Not long after Warren’s declaration of war on Silicon Valley, several tech executives issued public protests. Tim Cook, in a CNBC interview, said that Apple wasn’t a monopoly and objected to being lumped in with Google and Facebook; other critics suggested that the Warren plan was too vague and would be difficult to implement. In August, 2017, around a year after Warren’s New America speech, the Open Markets Institute was ousted from the New America Foundation, reportedly after the former Google C.E.O. Eric Schmidt—one of the Foundation’s major funders—complained about an article that the Institute had published in support of sanctions that the European Union had levied against Google for antitrust violations. (New America’s president, Anne-Marie Slaughter, publicly denied that this was the reason Open Markets was asked to leave; the think tank has since been reëstablished independently).

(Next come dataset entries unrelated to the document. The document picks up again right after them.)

-- ==== Sys2Proof/Laws/Tab.lean ====
section
/-!
SUPPORT. Sparse tables: reading after writing, and the canonical form kept by every write.
-/
namespace Sys2Proof.Machine

/-- Deleting a key leaves every other key as it was. -/
theorem tget_tdel_ne {α : Type} (d : α) (t : Tab α) (a b : Nat) (h : b ≠ a) : tget d (tdel t a) b = tget d t b := by
  induction t with
  | nil => rfl
  | cons x r ih =>
    obtain ⟨k, v⟩ := x
    simp only [tdel]
    split
    · subst_vars; rw [ih]; simp [tget, Ne.symm h]
    · simp [tget, ih]

/-- A deleted key reads as the default. -/
theorem tfind_tdel_ne {α : Type} (t : Tab α) (a b : Nat) (h : b ≠ a) : tfind (tdel t a) b = tfind t b := by
  induction t with
  | nil => rfl
  | cons x r ih =>
    unfold tdel
    split
    · next e => rw [ih]; exact (if_neg (by omega)).symm
    · unfold tfind
      split
      · rfl
      · exact ih

@[simp] theorem tget_tdel_self {α : Type} (d : α) (t : Tab α) (a : Nat) : tget d (tdel t a) a = d := by
  induction t with
  | nil => rfl
  | cons x r ih =>
    obtain ⟨k, v⟩ := x
    simp only [tdel]
    split
    · exact ih
    · simp [tget, *]

/-- An inserted pair leaves every other key as it was. -/
theorem tget_tins_ne {α : Type} (d : α) (t : Tab α) (a b : Nat) (v : α) (h : b ≠ a) : tget d (tins t a v) b = tget d t b := by
  induction t with
  | nil => simp [tins, tget, Ne.symm h]
  | cons x r ih =>
    obtain ⟨k, w⟩ := x
    simp only [tins]
    split
    · simp [tget, Ne.symm h]
    · simp [tget, ih]

/-- Every key of a table. -/
def tkeys {α : Type} (t : Tab α) : List Nat := t.map (fun x => x.1)

/-- An inserted pair is found where its key was not listed. -/
theorem tget_tins_self {α : Type} (d : α) (t : Tab α) (a : Nat) (v : α) (h : a ∉ tkeys t) : tget d (tins t a v) a = v := by
  induction t with
  | nil => simp [tins, tget]
  | cons x r ih =>
    obtain ⟨k, w⟩ := x
    simp only [tkeys, List.map_cons, List.mem_cons, not_or] at h
    simp only [tins]
    split
    · simp [tget]
    · simp [tget, Ne.symm h.1, ih h.2]

/-- A deleted key is not listed. -/
theorem tdel_keys {α : Type} (t : Tab α) (a : Nat) : a ∉ tkeys (tdel t a) := by
  induction t with
  | nil => simp [tdel, tkeys]
  | cons x r ih =>
    obtain ⟨k, v⟩ := x
    simp only [tdel]
    split
    · exact ih
    · simpa [tkeys, Ne.symm ‹_›] using ih

/-- A write is read back. -/
@[simp] theorem tget_tset_self {α : Type} [DecidableEq α] (d : α) (t : Tab α) (a : Nat) (v : α) :
    tget d (tset d t a v) a = v := by
  unfold tset
  split
  · subst_vars; simp
  · exact tget_tins_self d _ a v (tdel_keys t a)

/-- A write leaves every other key alone. -/
theorem tget_tset_ne {α : Type} [DecidableEq α] (d : α) (t : Tab α) (a b : Nat) (v : α) (h : b ≠ a) :
    tget d (tset d t a v) b = tget d t b := by
  unfold tset
  split
  · exact tget_tdel_ne d t a b h
  · rw [tget_tins_ne d _ a b v h, tget_tdel_ne d t a b h]

/-- A write read back at any key. -/
theorem tget_tset {α : Type} [DecidableEq α] (d : α) (t : Tab α) (a b : Nat) (v : α) :
    tget d (tset d t a v) b = if b = a then v else tget d t b := by
  split
  · subst_vars; simp
  · exact tget_tset_ne d t a b v ‹_›

/-- A lower bound may be lowered. -/
theorem twfFrom_weaken {α : Type} [DecidableEq α] (d : α) (t : Tab α) (b c : Option Nat)
    (h : ∀ x, c = some x → ∃ y, b = some y ∧ x ≤ y) (w : twfFrom d b t = true) : twfFrom d c t = true := by
  cases t with
  | nil => rfl
  | cons x r =>
    obtain ⟨k, v⟩ := x
    simp only [twfFrom, Bool.and_eq_true, decide_eq_true_eq] at w ⊢
    refine ⟨⟨?_, w.1.2⟩, w.2⟩
    cases c with
    | none => rfl
    | some x =>
      obtain ⟨y, rfl, hy⟩ := h x rfl
      have := w.1.1
      simp only [decide_eq_true_eq] at this ⊢
      omega

/-- Deleting a key keeps the form. -/
theorem twfFrom_tdel {α : Type} [DecidableEq α] (d : α) (t : Tab α) (a : Nat) (b : Option Nat)
    (w : twfFrom d b t = true) : twfFrom d b (tdel t a) = true := by
  induction t generalizing b with
  | nil => rfl
  | cons x r ih =>
    obtain ⟨k, v⟩ := x
    simp only [twfFrom, Bool.and_eq_true, decide_eq_true_eq] at w
    simp only [tdel]
    split
    · refine twfFrom_weaken d _ (some k) b ?_ (ih _ w.2)
      intro x hx
      subst hx
      have := w.1.1
      simp only [decide_eq_true_eq] at this
      exact ⟨k, rfl, by omega⟩
    · simp only [twfFrom, Bool.and_eq_true, decide_eq_true_eq]
      exact ⟨w.1, ih _ w.2⟩

/-- Inserting a pair whose key is not listed keeps the form. -/
theorem twfFrom_tins {α : Type} [DecidableEq α] (d : α) (t : Tab α) (a : Nat) (v : α) (b : Option Nat) (hv : v ≠ d)
    (ha : a ∉ tkeys t) (hb : ∀ x, b = some x → x < a) (w : twfFrom d b t = true) : twfFrom d b (tins t a v) = true := by
  induction t generalizing b with
  | nil =>
    simp only [tins, twfFrom, Bool.and_eq_true, decide_eq_true_eq, and_true]
    refine ⟨?_, hv⟩
    cases b with
    | none => rfl
    | some x => simpa using hb x rfl
  | cons y r ih =>
    obtain ⟨k, u⟩ := y
    simp only [twfFrom, Bool.and_eq_true, decide_eq_true_eq] at w
    simp only [tkeys, List.map_cons, List.mem_cons, not_or] at ha
    simp only [tins]
    split
    · simp only [twfFrom, Bool.and_eq_true, decide_eq_true_eq]
      refine ⟨⟨?_, hv⟩, ⟨‹_›, w.1.2⟩, w.2⟩
      cases b with
      | none => rfl
      | some x => simpa using hb x rfl
    · simp only [twfFrom, Bool.and_eq_true, decide_eq_true_eq]
      refine ⟨w.1, ih _ ha.2 ?_ w.2⟩
      intro x hx
      injection hx with hx
      have := ha.1
      omega

/-- A write keeps the canonical form. -/
theorem twf_tset {α : Type} [DecidableEq α] (d : α) (t : Tab α) (a : Nat) (v : α) (w : twf d t = true) :
    twf d (tset d t a v) = true := by
  unfold tset
  split
  · exact twfFrom_tdel d t a none w
  · exact twfFrom_tins d _ a v none ‹_› (tdel_keys t a) (by simp) (twfFrom_tdel d t a none w)

/-- A fold of steps that keep a property keeps it. -/
theorem foldl_keeps {α β : Type} (P : β → Prop) (f : β → α → β) (l : List α) (b : β) (hb : P b)
    (h : ∀ b x, P b → P (f b x)) : P (l.foldl f b) := by
  induction l generalizing b with
  | nil => exact hb
  | cons x r ih => exact ih _ (h b x hb)

/-- A fold of writes keeps the canonical form. -/
theorem twf_foldl {α β : Type} [DecidableEq β] (d : β) (f : Tab β → α → Tab β) (l : List α) (t : Tab β)
    (h : ∀ t x, twf d t = true → twf d (f t x) = true) (w : twf d t = true) : twf d (l.foldl f t) = true :=
  foldl_keeps (fun t => twf d t = true) f l t w h

/-- A store of bytes keeps the canonical form. -/
theorem twf_tstore (t : Tab Byte) (a : Nat) (bs : List Byte) (w : twf 0 t = true) : twf 0 (tstore t a bs) = true := by
  induction bs generalizing t a with
  | nil => exact w
  | cons b r ih => exact ih _ _ (twf_tset 0 t a b w)

/-- What a store of bytes reads as, at any address. -/
theorem tget_tstore (t : Tab Byte) (a b : Nat) (bs : List Byte) :
    tget 0 (tstore t a bs) b = if a ≤ b ∧ b < a + bs.length then bs.getD (b - a) 0 else tget 0 t b := by
  induction bs generalizing t a with
  | nil =>
    have : ¬ (a ≤ b ∧ b < a + ([] : List Byte).length) := by simp only [List.length_nil]; omega
    rw [if_neg this]; rfl
  | cons x r ih =>
    rw [tstore, ih, tget_tset]
    simp only [List.length_cons]
    by_cases h1 : b = a
    · subst h1
      have : ¬ (b + 1 ≤ b ∧ b < b + 1 + r.length) := by omega
      rw [if_neg this, if_pos rfl, if_pos (by omega)]
      simp
    · by_cases h2 : a + 1 ≤ b ∧ b < a + 1 + r.length
      · have e : b - a = (b - (a + 1)) + 1 := by omega
        rw [if_pos h2, if_pos (by omega), e]
        simp
      · rw [if_neg h2, if_neg h1, if_neg (by omega)]

/-- The numbers of upFrom. -/
@[simp] theorem mem_upFrom (a n x : Nat) : x ∈ upFrom a n ↔ a ≤ x ∧ x < a + n := by
  induction n generalizing a with
  | zero => simp only [upFrom, List.not_mem_nil, false_iff]; omega
  | succ n ih => simp only [upFrom, List.mem_cons, ih]; omega

end Sys2Proof.Machine
end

According to Sandeep Vaheesan, the legal director at the Open Markets Institute, the kinds of reforms Warren is proposing aren’t as radical as they sound. The weakening of the old system, he said, had been “a bipartisan project,” and people are once again starting to realize that the way the government and the public look at giant corporations needs to change. “I think the 2008 crisis led to a critical reëvaluation of the structure of our economy, and to the law and politics that have given rise to our current system,” he said. He also cited the publication of Thomas Picketty’s book “Capital in the Twenty-First Century,” from 2013, which had drawn significant attention to income and wealth inequality; the Occupy Wall Street movement; and the campaign for net neutrality as factors that roused public attention. Warren’s plan, he added, involved reversing merger transactions that are only a few years old. “I think that her ideas would really challenge the core model of these Big Tech companies,” he said. “It would force them to behave in more socially responsible ways.”